Anselmo Valencia Tori (April 21, 1921 – May 2, 1998) was the former chairman of the Pascua Yaqui Association, former vice-chairman of the Pascua Yaqui Tribal Council and Elder of the tribe. Raised in southern Arizona and Rio Yaqui, Mexico, Anselmo adopted his second surname as a young man. ”Tori” is the family’s clan name. His wife was Kathy Ann (née) Nordin. Their marriage took place on April 26, 1992, in Las Vegas, Nevada.

==Early life==
Anselmo was born in Sonora, Mexico on April 21. 1921. His father was Francisco A. Valencia (b. 1885), and his mother was Placida Laborin (b. 1886). In 1930 the family lived in Bacadéhuachi, Sonora, a small village along the Bavispe River, which constitutes the upper stream of the Yaqui River. Anselmos's father worked in agriculture, and the economy of Bacadéhuachiis almost entirely based on agriculture and cattle raising, both of which are poorly developed due to the shortage of water. Along with his father and mother, Anselmo had three brothers and two sisters at this time.

==Accomplishments==
Anselmo was inducted into the United States Army on October 22, 1942, during the early part of World War II. A veteran with only a Grammar school education, he became a teacher, tribal historian, and the political and spiritual leader of the Yaqui peoples. He was noted by the Arizona House of Representatives as the driving force behind the Yaqui tribe's efforts to obtain Federal recognition as well as historic tribe designation. An authority on Yaqui culture, he helped establish the non-profit Yoemem Tekia Foundation in 1989, which is dedicated to preserving and perpetuating Yaqui Indian culture.

==Tribal rights==
He was a major political figure in the Yaqui tribe.

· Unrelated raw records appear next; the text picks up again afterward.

-- ==== Sys2Proof/Machine/VecDot.lean ====
section
/-! DEFINITION. PULP vectorial dot products (49_pulp_vector.md R602 to R607). -/

namespace Sys2Proof.Machine

/-- The sum of the products of half-word elements, each extended as the instruction says (49_pulp_vector.md section 4). -/
def dotH (ea eb : Half → Word) (a b : Word) : Word :=
  ea (halfAt a 0) * eb (halfAt b 0) + ea (halfAt a 1) * eb (halfAt b 1)

/-- The sum of the products of byte elements, each extended as the instruction says (49_pulp_vector.md section 4). -/
def dotB (ea eb : Byte → Word) (a b : Word) : Word :=
  ea (byteAt a 0) * eb (byteAt b 0) + ea (byteAt a 1) * eb (byteAt b 1) + ea (byteAt a 2) * eb (byteAt b 2)
    + ea (byteAt a 3) * eb (byteAt b 3)

/-- `ue(e)` as a word. -/
def ue {n : Nat} (e : BitVec n) : Word := e.setWidth 32
/-- `se(e)` as a word. -/
def se {n : Nat} (e : BitVec n) : Word := e.signExtend 32

/-- `pv.dotup.h`, R602. -/
def execPvDotupH (rd rs1 rs2 : Reg) (s : State) : Result :=
  writeBack ilen4 rd (dotH ue ue (s.readX rs1) (s.readX rs2)) s

/-- `pv.dotup.sc.h`, R602. -/
def execPvDotupScH (rd rs1 rs2 : Reg) (s : State) : Result :=
  writeBack ilen4 rd (dotH ue ue (s.readX rs1) (scH (s.readX rs2))) s

/-- `pv.dotup.sci.h`, R602. -/
def execPvDotupSciH (rd rs1 : Reg) (imm6 : BitVec 6) (s : State) : Result :=
  writeBack ilen4 rd (dotH ue ue (s.readX rs1) (sciH imm6)) s

/-- `pv.dotup.b`, R602. -/
def execPvDotupB (rd rs1 rs2 : Reg) (s : State) : Result :=
  writeBack ilen4 rd (dotB ue ue (s.readX rs1) (s.readX rs2)) s

/-- `pv.dotup.sc.b`, R602. -/
def execPvDotupScB (rd rs1 rs2 : Reg) (s : State) : Result :=
  writeBack ilen4 rd (dotB ue ue (s.readX rs1) (scB (s.readX rs2))) s

/-- `pv.dotup.sci.b`, R602. -/
def execPvDotupSciB (rd rs1 : Reg) (imm6 : BitVec 6) (s : State) : Result :=
  writeBack ilen4 rd (dotB ue ue (s.readX rs1) (sciB imm6)) s

/-- `pv.dotusp.h`, R603. -/
def execPvDotuspH (rd rs1 rs2 : Reg) (s : State) : Result :=
  writeBack ilen4 rd (dotH ue se (s.readX rs1) (s.readX rs2)) s

/-- `pv.dotusp.sc.h`, R603. -/
def execPvDotuspScH (rd rs1 rs2 : Reg) (s : State) : Result :=
  writeBack ilen4 rd (dotH ue se (s.readX rs1) (scH (s.readX rs2))) s

/-- `pv.dotusp.sci.h`, R603. -/
def execPvDotuspSciH (rd rs1 : Reg) (imm6 : BitVec 6) (s : State) : Result :=
  writeBack ilen4 rd (dotH ue se (s.readX rs1) (sciH imm6)) s

/-- `pv.dotusp.b`, R603. -/
def execPvDotuspB (rd rs1 rs2 : Reg) (s : State) : Result :=
  writeBack ilen4 rd (dotB ue se (s.readX rs1) (s.readX rs2)) s

/-- `pv.dotusp.sc.b`, R603. -/
def execPvDotuspScB (rd rs1 rs2 : Reg) (s : State) : Result :=
  writeBack ilen4 rd (dotB ue se (s.readX rs1) (scB (s.readX rs2))) s

/-- `pv.dotusp.sci.b`, R603. -/
def execPvDotuspSciB (rd rs1 : Reg) (imm6 : BitVec 6) (s : State) : Result :=
  writeBack ilen4 rd (dotB ue se (s.readX rs1) (sciB imm6)) s

/-- `pv.dotsp.h`, R604. -/
def execPvDotspH (rd rs1 rs2 : Reg) (s : State) : Result :=
  writeBack ilen4 rd (dotH se se (s.readX rs1) (s.readX rs2)) s

/-- `pv.dotsp.sc.h`, R604. -/
def execPvDotspScH (rd rs1 rs2 : Reg) (s : State) : Result :=
  writeBack ilen4 rd (dotH se se (s.readX rs1) (scH (s.readX rs2))) s

/-- `pv.dotsp.sci.h`, R604. -/
def execPvDotspSciH (rd rs1 : Reg) (imm6 : BitVec 6) (s : State) : Result :=
  writeBack ilen4 rd (dotH se se (s.readX rs1) (sciH imm6)) s

/-- `pv.dotsp.b`, R604. -/
def execPvDotspB (rd rs1 rs2 : Reg) (s : State) : Result :=
  writeBack ilen4 rd (dotB se se (s.readX rs1) (s.readX rs2)) s

/-- `pv.dotsp.sc.b`, R604. -/
def execPvDotspScB (rd rs1 rs2 : Reg) (s : State) : Result :=
  writeBack ilen4 rd (dotB se se (s.readX rs1) (scB (s.readX rs2))) s

/-- `pv.dotsp.sci.b`, R604. -/
def execPvDotspSciB (rd rs1 : Reg) (imm6 : BitVec 6) (s : State) : Result :=
  writeBack ilen4 rd (dotB se se (s.readX rs1) (sciB imm6)) s

/-- `pv.sdotup.h`, R605. -/
def execPvSdotupH (rd rs1 rs2 : Reg) (s : State) : Result :=
  writeBack ilen4 rd (s.readX rd + dotH ue ue (s.readX rs1) (s.readX rs2)) s

/-- `pv.sdotup.sc.h`, R605. -/
def execPvSdotupScH (rd rs1 rs2 : Reg) (s : State) : Result :=
  writeBack ilen4 rd (s.readX rd + dotH ue ue (s.readX rs1) (scH (s.readX rs2))) s

/-- `pv.sdotup.sci.h`, R605. -/
def execPvSdotupSciH (rd rs1 : Reg) (imm6 : BitVec 6) (s : State) : Result :=
  writeBack ilen4 rd (s.readX rd + dotH ue ue (s.readX rs1) (sciH imm6)) s

/-- `pv.sdotup.b`, R605. -/
def execPvSdotupB (rd rs1 rs2 : Reg) (s : State) : Result :=
  writeBack ilen4 rd (s.readX rd + dotB ue ue (s.readX rs1) (s.readX rs2)) s

/-- `pv.sdotup.sc.b`, R605. -/
def execPvSdotupScB (rd rs1 rs2 : Reg) (s : State) : Result :=
  writeBack ilen4 rd (s.readX rd + dotB ue ue (s.readX rs1) (scB (s.readX rs2))) s

/-- `pv.sdotup.sci.b`, R605. -/
def execPvSdotupSciB (rd rs1 : Reg) (imm6 : BitVec 6) (s : State) : Result :=
  writeBack ilen4 rd (s.readX rd + dotB ue ue (s.readX rs1) (sciB imm6)) s

/-- `pv.sdotusp.h`, R606. -/
def execPvSdotuspH (rd rs1 rs2 : Reg) (s : State) : Result :=
  writeBack ilen4 rd (s.readX rd + dotH ue se (s.readX rs1) (s.readX rs2)) s

/-- `pv.sdotusp.sc.h`, R606. -/
def execPvSdotuspScH (rd rs1 rs2 : Reg) (s : State) : Result :=
  writeBack ilen4 rd (s.readX rd + dotH ue se (s.readX rs1) (scH (s.readX rs2))) s

/-- `pv.sdotusp.sci.h`, R606. -/
def execPvSdotuspSciH (rd rs1 : Reg) (imm6 : BitVec 6) (s : State) : Result :=
  writeBack ilen4 rd (s.readX rd + dotH ue se (s.readX rs1) (sciH imm6)) s

/-- `pv.sdotusp.b`, R606. -/
def execPvSdotuspB (rd rs1 rs2 : Reg) (s : State) : Result :=
  writeBack ilen4 rd (s.readX rd + dotB ue se (s.readX rs1) (s.readX rs2)) s

/-- `pv.sdotusp.sc.b`, R606. -/
def execPvSdotuspScB (rd rs1 rs2 : Reg) (s : State) : Result :=
  writeBack ilen4 rd (s.readX rd + dotB ue se (s.readX rs1) (scB (s.readX rs2))) s

/-- `pv.sdotusp.sci.b`, R606. -/
def execPvSdotuspSciB (rd rs1 : Reg) (imm6 : BitVec 6) (s : State) : Result :=
  writeBack ilen4 rd (s.readX rd + dotB ue se (s.readX rs1) (sciB imm6)) s

/-- `pv.sdotsp.h`, R607. -/
def execPvSdotspH (rd rs1 rs2 : Reg) (s : State) : Result :=
  writeBack ilen4 rd (s.readX rd + dotH se se (s.readX rs1) (s.readX rs2)) s

/-- `pv.sdotsp.sc.h`, R607. -/
def execPvSdotspScH (rd rs1 rs2 : Reg) (s : State) : Result :=
  writeBack ilen4 rd (s.readX rd + dotH se se (s.readX rs1) (scH (s.readX rs2))) s

/-- `pv.sdotsp.sci.h`, R607. -/
def execPvSdotspSciH (rd rs1 : Reg) (imm6 : BitVec 6) (s : State) : Result :=
  writeBack ilen4 rd (s.readX rd + dotH se se (s.readX rs1) (sciH imm6)) s

/-- `pv.sdotsp.b`, R607. -/
def execPvSdotspB (rd rs1 rs2 : Reg) (s : State) : Result :=
  writeBack ilen4 rd (s.readX rd + dotB se se (s.readX rs1) (s.readX rs2)) s

/-- `pv.sdotsp.sc.b`, R607. -/
def execPvSdotspScB (rd rs1 rs2 : Reg) (s : State) : Result :=
  writeBack ilen4 rd (s.readX rd + dotB se se (s.readX rs1) (scB (s.readX rs2))) s

/-- `pv.sdotsp.sci.b`, R607. -/
def execPvSdotspSciB (rd rs1 : Reg) (imm6 : BitVec 6) (s : State) : Result :=
  writeBack ilen4 rd (s.readX rd + dotB se se (s.readX rs1) (sciB imm6)) s

end Sys2Proof.Machine
end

In 1964 and 1965, serving as executive director of The Pascua Yaqui Association, he managed federal funds allocated through President Lyndon B. Johnson's newly founded Office of Economic Opportunity. The funds were used for new construction projects, including a church, and for adult education programs, vocational training, and summer youth programs. He strove to gain economic development opportunities as well as social and medical services. He also supported tribal efforts in the traditional Pueblos in Rio Yaqui, Sonora, Mexico. In addition, he worked toward achieving self-determination, tribal sovereignty, and human rights for the Pascua Yaqui. He did not recognize the political boundaries between Mexico and the United States, and waged long battles to gain land and water rights for the traditional pueblos in Rio Yaqui.

==Death==
Anselmo died in Tucson, Arizona on May 2, 1998. He was 77 years of age. He was interred at the Monte Calvario Cemetery in Tucson.